PROBLEM REQUIREMENTS
In the material below, find each line holding the string "completed" and copy it.

PROVIDED MATERIAL
/-- RESERVATION_WAIT_EXPIRY (R559): controller 1 in M3 has waited 10 ms at step 7, and acquires the reservation itself if it is still not held. -/
def execReservationWaitExpiry (slot : Nat) (held : Bool) (s : State) : Res :=
  bounded (decide (slot < 64))
    (let p := s.dport slot
    if p.dState = 3 ∧ p.enumStep = 7 ∧ p.registered ∧ s.paired ∧ s.self = 1 then
      (s.when (!held) fun t => t.acquire slot).updDport slot fun q => { q with enumStep := 8 }
    else s)

/-! ### The inbound filter (R408, R409) -/

/-- The bytes a command moves through its window: a Compare and Write carries the old and the new contents. -/
def windowLen (c : DriveCmd) : Nat := if c.op = 3 then 8320 * c.blocks else if c.op < 2 then 4160 * c.blocks else 0

/-- A memory request that R409 allows. -/
def DrivePort.allows (p : DrivePort) (write : Bool) (addr len : Nat) : Bool :=
  if addr + len ≤ 2 ^ 20 then
    (List.range len).all fun i => decide (Config.queuePart p.queueCount p.queueDepth (addr + i) = if write then 2 else 1)
  else if 0x80000000 ≤ addr ∧ addr + len ≤ 0x80040000 then
    let cid := (addr - 0x80000000) / 8192
    decide ((addr - 0x80000000) % 8192 + len ≤ 8192) && p.adminCids.contains (cid, write)
  else
    match tfind p.tags ((addr - 2 ^ 32) / 0x20000) with
    | some t =>
      let off := (addr - 2 ^ 32) % 0x20000
      let inside := decide (2 ^ 32 ≤ addr) && decide (off + len ≤ windowLen t.cmd)
      if write then decide (t.kind = 0) && inside
      else decide (t.tState = 1) && (decide (t.kind = 1) || decide (t.kind = 2)) &&
        (inside || (decide (2 ^ 32 ≤ addr) && decide (0x1F000 ≤ off) && decide (off + len ≤ 0x20000)))
    | none => false

/-- DRIVE_INBOUND_REQUEST (R409): a request that R409 does not allow is discarded, a read answered with Unsupported Request, and the port contained
with cause ACCESS; during enumeration the step fails. -/
def execDriveInboundRequest (slot : Nat) (write : Bool) (addr len : Nat) (s : State) : Res :=
  bounded (decide (slot < 64))
    (let p := s.dport slot
    if (p.dState ≠ 3 ∧ p.dState ≠ 4) ∨ p.allows write addr len then s
    else
      let t := (s.bump cAccessDenied slot).when (!write) fun u => u.send .urReply [slot, addr, len] []
      if p.dState = 4 then t.contain slot 2
      else (t.updDport slot fun q => { q with lastCause := 2 }).enumFail slot)

/-! ### Completions (R410 to R412) -/

/-- Count a completed drive command (R425). -/
def State.countDrive (c : DriveCmd) (ok : Bool) (s : State) : State :=
  let t := s.bump cDrvCmds c.slot
  if ok then if c.op = 0 then t.bumpN cDrvBytesRd c.slot (4160 * c.blocks)
    else if c.op = 1 ∨ c.op = 3 then t.bumpN cDrvBytesWr c.slot (4160 * c.blocks) else t else t

/-- A completion with a media error: counted, and for a read held against the member, which fails at MEDIA_ERR_MAX within 60 min (R239, R425). -/
def State.mediaError (c : DriveCmd) (s : State) : State :=
  let t := s.bump cMediaErr c.slot
  match s.poolOfSlot c.slot with
  | some n =>
    if c.op ≠ 0 then t
    else
      let recent := (s.pool n).mediaErrs.filter fun e => decide (s.now < e.2 + sec 3600)
      let u := t.updPool n fun p => { p with mediaErrs := recent ++ [(c.slot, s.now)] }
      let count := (recent.filter fun e => e.1 = c.slot).length + 1
      if s.rebuildCfgMediaErrMax ≤ count then u.failMember n c.slot 4 else u
  | none => t

/-- A quorum drive's command has completed (R385): the outcome of a Compare and Write; a write of the agreed block leaves the state it wrote. -/
def State.quorumDone (c : DriveCmd) (status : Nat) (s : State) : State :=
  if c.op = 3 then s.quorumAnswer c.pos status
  else if c.op = 1 ∧ status = 0 then
    let b := s.qbOf c.pos
    let mine := decide (b.qState ≠ 1) && decide (b.holder = s.self)
    s.updPair fun p => { p with qbHeld := if mine then p.qbHeld ||| BitVec.ofNat 3 (2 ^ c.pos) else p.qbHeld &&& ~~~BitVec.ofNat 3 (2 ^ c.pos) }
  else s

/-- What the completion of a command does for its issuer. -/
def State.cmdDone (c : DriveCmd) (r : DriveCpl) (s : State) : State :=
  let bytes := (r.blocks.head?.getD []).take 4160
  if c.owner = 0 ∨ c.owner = 8 then
    if r.status = 0 then
      match s.readOf c.cslot c.blk with
      | some x => if x.src = 0 then s.blockIn c.cslot c.blk false (padTo 4160 bytes) else s
      | none => s
    else ((s.when (s.readOf c.cslot c.blk).isSome fun t => t.hotBlk (t.slot c.cslot).handle c.blk)).cmdLost c
  else if c.owner = 1 then s.partIn c.cslot c.blk c.pos (if r.status = 0 then padTo 4160 bytes else [])
  else if c.owner = 4 then s.quorumDone c r.status
  else if c.owner = 5 then s.cmdLost c
  else s

/-- DRIVE_COMPLETION (R407, R411, R412, R386): the completion of a tag. A quarantined tag's is discarded and counted; in M3 a command to a pool
member that ends with Reservation Conflict or aborted means that the partner has fenced this controller. -/
def execDriveCompletion (slot tag : Nat) (cpl : DriveCpl) (s : State) : Res :=
  bounded (decide (slot < 64) && decide (tag < 4096))
    (match tfind (s.dport slot).tags tag with
    | none => s
    | some t =>
      let u := (s.freeTagOf slot tag).updDport slot fun p => { p with unresponsive := false }
      if t.tState = 2 then (u.bump cLateCpl slot).when (decide (cpl.status = 1)) fun v => v.bump cMediaErr slot
      else if s.paired ∧ (cpl.status = 3 ∨ cpl.status = 4) ∧ (s.poolOfSlot slot).isSome then u.stopLoser false
      else
        let v := (u.countDrive t.cmd (decide (cpl.status = 0))).when (decide (cpl.status = 1)) fun w => w.mediaError t.cmd
        let i := (v.slot t.cmd.cslot).ctx
        (((v.cmdDone t.cmd cpl).when (decide (t.cmd.owner ≤ 1) || decide (t.cmd.owner = 8)) fun w => w.afterError i)).settle)

/-! ### Timeouts and triggers of containment (R411, R413, R415) -/

/-- A drive does not answer: marked, and fault 0x0C raised once (R413). -/
def State.slowDrive (slot : Nat) (s : State) : State :=
  if (s.dport slot).unresponsive then s else (s.updDport slot fun p => { p with unresponsive := true }).driveFault slot 0x0C

/-- A read timeout of a tag: it is quarantined, and its issuer takes the read as failed (R411). -/
def State.readTimeout (slot tag : Nat) (c : DriveCmd) (s : State) : State :=
  let t := (s.updDport slot fun p => { p with tags := tadj tag (fun g => { g with tState := 2 }) p.tags }).bump cCmdTimeout slot
  (t.slowDrive slot).cmdLost c

/-- QUAR_MAX tags of a port are quarantined (R413). -/
def State.quarFull (s : State) (slot : Nat) : Bool := decide (s.drivePortCfgQuarMax slot ≤ (s.dport slot).tagsIn 2)

/-- DRIVE_DEADLINE_SCAN (R411, R413): reads past their deadline are quarantined and rebuilt from the other members; another command outstanding for
CMD_TO_US marks the drive unresponsive; QUAR_MAX quarantined tags contain the port. -/
def execDriveDeadlineScan (slot : Nat) (s : State) : Res :=
  bounded (decide (slot < 64))
    (if (s.dport slot).dState ≠ 4 then s
    else
      let out := (s.dport slot).tags.filter fun t => t.2.tState = 1
      let late := out.filter fun t => decide (t.2.kind = 0) && decide ((s.nowUs + 2 ^ 32 - t.2.deadlineUs) % 2 ^ 32 < 2 ^ 31)
      let slow := out.any fun t => decide (t.2.kind ≠ 0) && decide (t.2.issuedNs + us (s.drivePortCfgCmdToUs slot) ≤ s.now)
      let t := (late.foldl (fun u e => u.readTimeout slot e.1 e.2.cmd) s).when slow fun u => u.slowDrive slot
      (if t.quarFull slot then t.contain slot 3 else t).settle)

/-- DRIVE_STALL_EXPIRY (R413): a command other than a read has been outstanding for STALL_MS, or QUAR_MAX tags are quarantined: cause STALL. -/
def execDriveStallExpiry (slot : Nat) (s : State) : Res :=
  bounded (decide (slot < 64))
    (if s.quarFull slot || (s.dport slot).tags.any fun t => decide (t.2.tState = 1) && decide (t.2.kind ≠ 0) then s.contain slot 3 else s)

/-- CSTS_POLL (R415): the CSTS read every 1 ms; CFS = 1 contains the port. -/
def execCstsPoll (slot : Nat) (cfs : Bool) (s : State) : Res :=
  bounded (decide (slot < 64))
    (if (s.dport slot).dState ≠ 4 then s else (s.send .drivePoll [slot] []).when cfs fun t => t.contain slot 4)

/-- PCIE_READ_TIMEOUT (R415): no completion of a configuration or memory read within 10 ms: cause PCIE_TO. -/
def execPcieReadTimeout (slot : Nat) (s : State) : Res := bounded (decide (slot < 64)) (s.contain slot 5)

/-- DRIVE_UNCORR_ERROR (R415): cause UNCORR. -/
def execDriveUncorrError (slot : Nat) (s : State) : Res := bounded (decide (slot < 64)) (s.contain slot 1)

/-- DRIVE_LINK_DOWN (R415, R419): the link has gone down while UP: cause LINK. -/
def execDriveLinkDown (slot : Nat) (s : State) : Res := bounded (decide (slot < 64)) (s.contain slot 6)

ANSWER TO THIS EXERCISE
/-- Count a completed drive command (R425). -/
/-- A quorum drive's command has completed (R385): the outcome of a Compare and Write; a write of the agreed block leaves the state it wrote. -/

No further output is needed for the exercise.